She chuckled, a flow of cool peppermint in his mind. *_Time to get your alien arse in gear, _Doctor_. One large mothership is in orbit overhead, and we're reading six smaller ships just landing in and around Cambridge. Small being relative, of course. Hold on, we're getting finer details now.*_ He pictured her in the Control Room at Torchwood, peering up at the huge viewscreen on the wall. He felt a shock go through her mind to his, but before he could speak, she asked, *_Corin? What building are you in?*_

_*Brookings Hall.*_

She quickly scanned the screen. *_OK, there's none near you. But... Corin, there's one landing on Sara Commons.*_ He didn't need her to tell him the significance of that. Sara Commons was the central green within the School of Medicine.

Where Donna was right now sitting in class.

_*I'm on my way.*_ He returned his attention to his surroundings, looking over the class. Their faces were just showing the realization that the alarms hadn't stopped – this wasn't a drill.

"We've got visitors, but nothing's near here – for now," he announced to the class, not caring about the rumors that his odd display of 'foreknowledge' would inevitably start. "Stay in lockdown till you get the all clear, but you can turn on the telly to see what's happening. But _stay here._ Anybody leaving this room to play hero or eyewitness: don't bother coming back; I'll personally expel you. Leroy, you're in charge," he added to his teaching assistant.

He strode quickly from the lecture hall, pausing outside the door just long enough to hear the deadbolt shot home again behind him, then turned and half-ran down the corridor to the outer doors.
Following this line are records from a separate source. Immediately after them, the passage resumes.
/-- A context leaves the select queue and the stop queue, from any position (R14, R15). -/
def leaveQueues (u : UnitAddr) (s : State) : State :=
  ((s.modSelectQ (without u)).modStopQ (without u)).modCtx u (fun c => { c with stopQueued := false })

/-- An order has ended with so much residual: its record is composed, its segment ceases, and the record is dropped, placed
or held (R10). -/
def endOrder (u : UnitAddr) (residual : Nat) (s : State) : State :=
  match (s.ctx u).owner with
  | none => goIdle u (leaveQueues u s)
  | some p =>
    let r := (s.ctx u).compose u p residual
    let s1 := ceaseSegment u ((leaveQueues u s).modCtx u (fun c => { c with conds := c.finalConds }))
    if (s.ctx u).discard then goIdle u s1 else offerCompletion p u r s1

/-- Whether a context holds an order in progress: it is neither IDLE nor HELD. LINK_RESET ends exactly these (R110). -/
def Context.inProgress (c : Context) : Bool :=
  c.state = .queued || c.state = .selecting || c.state = .connected || c.state = .disconnected

/-- An order ends without its ending status: a condition is gained, the unit status is absent, the residual is that of the
current segment (R102). -/
def failOrder (u : UnitAddr) (x : Cond) (s : State) : State :=
  if (s.ctx u).inProgress then
    endOrder u (s.ctx u).residual (s.modCtx u (fun c => ({ c with unitStatus := none }).gain x))
  else s

/-- The chain continues with the descriptor found: the segment ceases, the context takes the new order and joins the tail of
the select queue, and its MILESTONE is offered (R10, R33, R45 step 4). -/
def continueChain (u : UnitAddr) (d : Descriptor) (a : Word) (s : State) : State :=
  let s1 := (ceaseSegment u s).modCtx u (fun c =>
    { c with state := .queued, desc := some d, descAddr := some a, lookahead := .absent, unitStatus := none,
             silence := .stopped })
  let s2 := s1.modSelectQ (fun q => q ++ [u])
  if d.milestone then offerMilestone u a s2 else s2

/-- The first four chain conditions of R10: link NEXT_ORDER, conditions empty, status exactly DONE, no halt request. -/
def Context.mayChain (c : Context) : Bool :=
  match c.desc with
  | none => false
  | some d => d.link = .nextOrder && c.conds = {} && c.unitStatus = some doneOnly && c.halt = none

/-- The length check at ending status: LENGTH if the residual is not 0 and LENGTH_OK is not set (R43). -/
def Context.lengthCheck (c : Context) : Context :=
  match c.desc with
  | none => c
  | some d => if c.endingResidual ≠ 0 ∧ d.lengthOk = false then c.gain .length else c

/-- CTB takes the ending status of an order: status, residual and length check, then the chain or the end (R45, R100). The
RSP to a halt selection never chains (R6). -/
def takeEnding (u : UnitAddr) (st : UStatus) (chains : Bool) (s : State) : State :=
  let s1 := s.modCtx u (fun c => ({ c with unitStatus := some st }).lengthCheck)
  let c := s1.ctx u
  if chains && c.mayChain then
    match c.owner with
    | none => endOrder u c.endingResidual s1
    | some p =>
      let r := fetch .order p s1 c.nextDesc
      let s2 := s1.modCtx u (fun c => { c with jumps := r.jumps })
      match r.found with
      | some (d, a) => continueChain u d a s2
      | none => endOrder u c.endingResidual (s2.modCtx u (fun c => c.gain .programFault))
  else endOrder u c.endingResidual s1

/-- CTB takes a REQ of the unit of a CONNECTED context and forms the answer (R95); no other context is served (log 20). A data
REQ of any kind, even one that does not suit the order, first makes the first segment current (R31, R97 steps 2 and 3). -/
def serveReq (u : UnitAddr) (body : ReqBody) (s : State) : State × OrderAnswer :=
  if (s.ctx u).state ≠ .connected then (s, .wrongKind) else
  match (s.ctx u).desc, body with
  | some d, .inData bs =>
    if d.kind = .input then takeInData u bs (ensureSegment u s) else (ensureSegment u s, .wrongKind)
  | some d, .outData =>
    if d.kind = .output then takeOutData u (ensureSegment u s) else (ensureSegment u s, .wrongKind)
  | some _, .status st => (takeEnding u (statusOf st) true s, .tak)
  | none, _ => (s, .wrongKind)

/-! ### Selection outcomes, connections, the stop queue and the silence timer -/

/-- The silence timer as it is started on entry to DISCONNECTED: with the full limit, or not at all for a limit of 0 (R9). -/
def State.silenceStart (s : State) (u : UnitAddr) : Timer :=
  if s.silenceLimit u = 0 then .stopped else Timer.tens (s.silenceLimit u)

/-- A context joins the tail of the stop queue, unless it is on it (R15). -/
def joinStop (u : UnitAddr) (s : State) : State :=
  if (s.ctx u).stopQueued then s
  else (s.modStopQ (fun q => q ++ [u])).modCtx u (fun c => { c with stopQueued := true })

/-- A context enters DISCONNECTED: its silence timer starts, and it joins the stop queue if a halt request is set
(R8, R9, R15). -/
def enterDisconnected (u : UnitAddr) (s : State) : State :=
  let s1 := s.modCtx u (fun c => { c with state := .disconnected, silence := s.silenceStart u })
  if (s.ctx u).halt = none then s1 else joinStop u s1

/-- CTB takes an accepted RSP to an ordinary selection (R6, R92, R93). -/
def selectionAccepted (u : UnitAddr) (s : State) : State :=
  if (s.ctx u).state = .selecting then
    match s.mode u with
    | .long => firstSegment u (s.modCtx u (fun c => { c with state := .connected }))
    | .short => enterDisconnected u s
  else s

/-- CTB takes a refusing RSP to an ordinary selection (R94). -/
def selectionRefused (u : UnitAddr) (st : UStatus) (s : State) : State :=
  if (s.ctx u).state = .selecting then
    endOrder u 0 (s.modCtx u (fun c => ({ c with unitStatus := some st }).gain .refused))
  else s

/-- CTB takes the RSP to a halt selection as ending status (R6, R106). -/
def haltSelectionAnswered (u : UnitAddr) (st : UStatus) (s : State) : State :=
  if (s.ctx u).state = .selecting then takeEnding u st false s else s

/-- CTB takes a REQ after a POLL from the unit of a DISCONNECTED context: it enters CONNECTED, its silence timer stops, and
it leaves the stop queue (R8, R9, R15, R97 step 1). -/
def connect (u : UnitAddr) (s : State) : State :=
  (s.modStopQ (without u)).modCtx u (fun c =>
    { c with state := .connected, silence := .stopped, stopQueued := false })

/-- CTB takes the end of a SHORT-mode exchange that did not end the order (R7, R97 step 4). -/
def exchangeOver (u : UnitAddr) (s : State) : State :=
  if (s.ctx u).state = .connected then enterDisconnected u s else s

/-- The silence timer starts again at the end of a recall exchange, if the context is still DISCONNECTED (R108). -/
def recallOver (u : UnitAddr) (s : State) : State :=
  if (s.ctx u).state = .disconnected then s.modCtx u (fun c => { c with silence := s.silenceStart u }) else s

/-- A halt request is set on a context that has reached the link; a DISCONNECTED context joins the stop queue (R12, R15). -/
def haltOnLink (u : UnitAddr) (cause : HaltCause) (s : State) : State :=
  let s1 := s.modCtx u (fun c => c.requestHalt cause)
  if (s.ctx u).state = .disconnected then joinStop u s1 else s1

/-! ### Adoption (R144, R145) -/

/-- ADOPT by port `y` of one context of its peer (R144, R145). -/
def adoptContext (y : Port) (u : UnitAddr) (s : State) : State :=
  let take := fun (c : Context) => { c with owner := some y, adopted := true, discard := false }
  match (s.ctx u).state with
  | .idle => s
  | .queued => endOrder u 0 (s.modCtx u (fun c => { take c with unitStatus := none }))
  | .selecting => haltOnLink u .adopt (s.modCtx u take)
  | .connected => haltOnLink u .adopt (s.modCtx u take)
  | .disconnected => haltOnLink u .adopt (s.modCtx u take)
  | .held =>
    let s1 := (s.modCtx u (fun c => { c with owner := some y, adopted := true })).setHeldList y.peer
      (without u (s.heldList y.peer))
    match (s.ctx u).heldRecord with
    | none => goIdle u s1
    | some r =>
      let r1 : Completion := { r with owner := y, conds := r.conds.add .adopted }
      if s1.queueFull y then
        (s1.modCtx u (fun c => { c with heldRecord := some r1 })).setHeldList y (s1.heldList y ++ [u])
      else goIdle u (enqueue y (.completion r1) s1)

/-- One context is adopted and counted in the peer's adopted-away count (R143). -/
def adoptCounted (y : Port) (u : UnitAddr) (s : State) : State :=
  (adoptContext y u s).modPort y.peer (fun x => { x with adoptedAway := x.adoptedAway + 1 })

/-- The units whose contexts a port owns, in ascending order. -/
def State.ownedBy (s : State) (p : Port) : List UnitAddr := allUnits.filter (fun u => (s.ctx u).owner = some p)

/-! ### PORT_RESET and LINK_RESET on contexts (R22, R111) -/

/-- PORT_RESET of the owner acts on one context (R22, R148 step 1). The silence timer of a DISCONNECTED one goes on as it was (the
model's choice, log 35). -/
def portResetContext (u : UnitAddr) (s : State) : State :=
  let drop := fun (s : State) => haltOnLink u .portReset (s.modCtx u (fun c => { c with discard := true }))
  match (s.ctx u).state with
  | .idle => s
  | .queued => goIdle u (leaveQueues u s)
  | .held => goIdle u s
  | .selecting => drop s
  | .connected => drop s
  | .disconnected => drop s

/-- LINK_RESET ends one context's order, if one is in progress: LINK_RESET, no unit status, the residual of the current
segment (R111). -/
def linkResetContext (u : UnitAddr) (s : State) : State := failOrder u .linkReset s

end Sys2Proof.Machine
end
Once he hit the stairs outside, though, he took off his brakes and RAN northward, towards Sara Commons with its new, (possibly) dreadful tenant.

He could hear numerous sirens coming from all over the city, converging on several spots from the sounds of them. And then he heard the rumble of starship engines come creeping under and then over all other noise. He stopped for a moment to listen intently. _Was that...? No._ He didn't recognize the aural signature – not that that meant a whole lot. He took off again. There was another one closer, a few blocks to his left, but he ignored it. His daughter came first.
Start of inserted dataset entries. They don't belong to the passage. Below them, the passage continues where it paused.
/-- The layouts of 11.6 are read back: every good frame a unit can send, written as its bytes on the wire with preamble,
delimiter and CRC-16, is classified as that frame. A frame with any payload byte, type or CRC byte that does not
agree is corrupt: for every kind but RSP, whose status bits 7-5 are ignored (R186), the bytes LNK takes as a good
frame are exactly the wire bytes of that frame (R64). -/
def Obligations.UnitFramesAreReadAsTheirWireBytes : Prop :=
  (∀ f : UnitFrame, goodUnitFrame f → classifyFrame f.wire = f) ∧
  (∀ (bytes : List Byte) (f : UnitFrame), classifyFrame bytes = f → f ≠ .corrupt → (∀ u st, f ≠ .rsp u st) →
    bytes = f.wire)

/-! ### Invariants every step keeps -/

/-- The store keeps its canonical form, which is the model's own: addresses rising, no entry for a byte of 00h (log 17). -/
def Obligations.EveryStepKeepsTheStoreCanonical : Prop :=
  ∀ s t : State, s.storeOk → step s = .next t → t.storeOk

/-- Every page's use count stays the number of contexts whose current segment lies in it, and a page in use is never FREE
(R49). -/
def Obligations.EveryStepKeepsTheUseCounts : Prop :=
  ∀ s t : State, s.useCountsOk → step s = .next t → t.useCountsOk

/-- Each completion queue keeps at most 16 records with consecutive sequence numbers (R115, R116). No unit comes twice on the
deferred list (R126), and a held list that is not empty means 16 records in its queue (R117, R179). -/
def Obligations.EveryStepKeepsTheQueuesNumbered : Prop :=
  (∀ s t : State, s.queuesOk → step s = .next t → t.queuesOk) ∧
  (∀ s t : State, s.contextsOk → s.queuesOk → s.listsOk → step s = .next t → t.listsOk)

/-- Owners, held records, the select queue, the stop queue and the held lists keep agreeing with the contexts' states
(R2, R3, R10, R11, R12, R14, R15, R21, R122). -/
def Obligations.EveryStepKeepsTheContextsConsistent : Prop :=
  ∀ s t : State, s.contextsOk → step s = .next t → t.contextsOk

/-- The link keeps serving the contexts in SELECTING and CONNECTED and no other (R6, R7, R70, R79), and listening only where the
rules have it wait for a frame (R72, R79). At most one context is in SELECTING or CONNECTED (R70), in every state the link
invariant holds in. -/
def Obligations.TheLinkServesAtMostOneContext : Prop :=
  (∀ s t : State, s.contextsOk → s.linkOk → step s = .next t → t.linkOk) ∧
  (∀ (s : State) (u v : UnitAddr), s.linkOk →
    ((s.ctx u).state = .selecting ∨ (s.ctx u).state = .connected) →
    ((s.ctx v).state = .selecting ∨ (s.ctx v).state = .connected) → u = v)

/-- No data move can leave the page of its segment (R23, R57). -/
def Obligations.EveryStepKeepsSegmentsInTheirPage : Prop :=
  ∀ s t : State, s.segmentsOk → step s = .next t → t.segmentsOk

/-- The leases keep their form: a LAPSED port's timer is stopped, no port lapses before start-up has ended (R135 to R138). -/
def Obligations.EveryStepKeepsTheLeases : Prop :=
  ∀ s t : State, s.leasesOk → step s = .next t → t.leasesOk

/-- The state after reset meets every invariant. -/
def Obligations.ResetMeetsTheInvariants : Prop :=
  State.reset.storeOk ∧ State.reset.useCountsOk ∧ State.reset.queuesOk ∧ State.reset.contextsOk ∧ State.reset.linkOk ∧
    State.reset.segmentsOk ∧ State.reset.leasesOk ∧ State.reset.listsOk
end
The streets and sidewalks were filling fast with people running and cars screeching this way and that, and he began having to dodge and weave, holding back his frustration. He made it up to the Commons before the police began setting up barricades, just slipping through the line of uniforms. There he came to a screeching halt, staring at the hulk now resting on the grass.

"Hulk" was definitely the operative word. Inexperienced humans might simply see an impressively massive pile of alien metal, but his eyes picked out battle scars and broken attachments. Vaguely wedge-shaped, it sat, a bit crookedly, on three legs extending out and down from the base, with a wide ramp leading from the belly to the ground. Corin took that in quickly and dismissed it as unfamiliar, then focused in on the aliens themselves, several of whom were standing in a double line between the ramp and the nearest building – Sheffield Hall, from which was issuing a steady stream of loud bangs and human screams. The situation had started badly for inter-galactic peace, and was already deteriorating. Several people were stretched out on the ground, unconscious or dead, in the open area between the ship and the crowd, which was now holding back well away from the aliens even as it kept swelling from the rear.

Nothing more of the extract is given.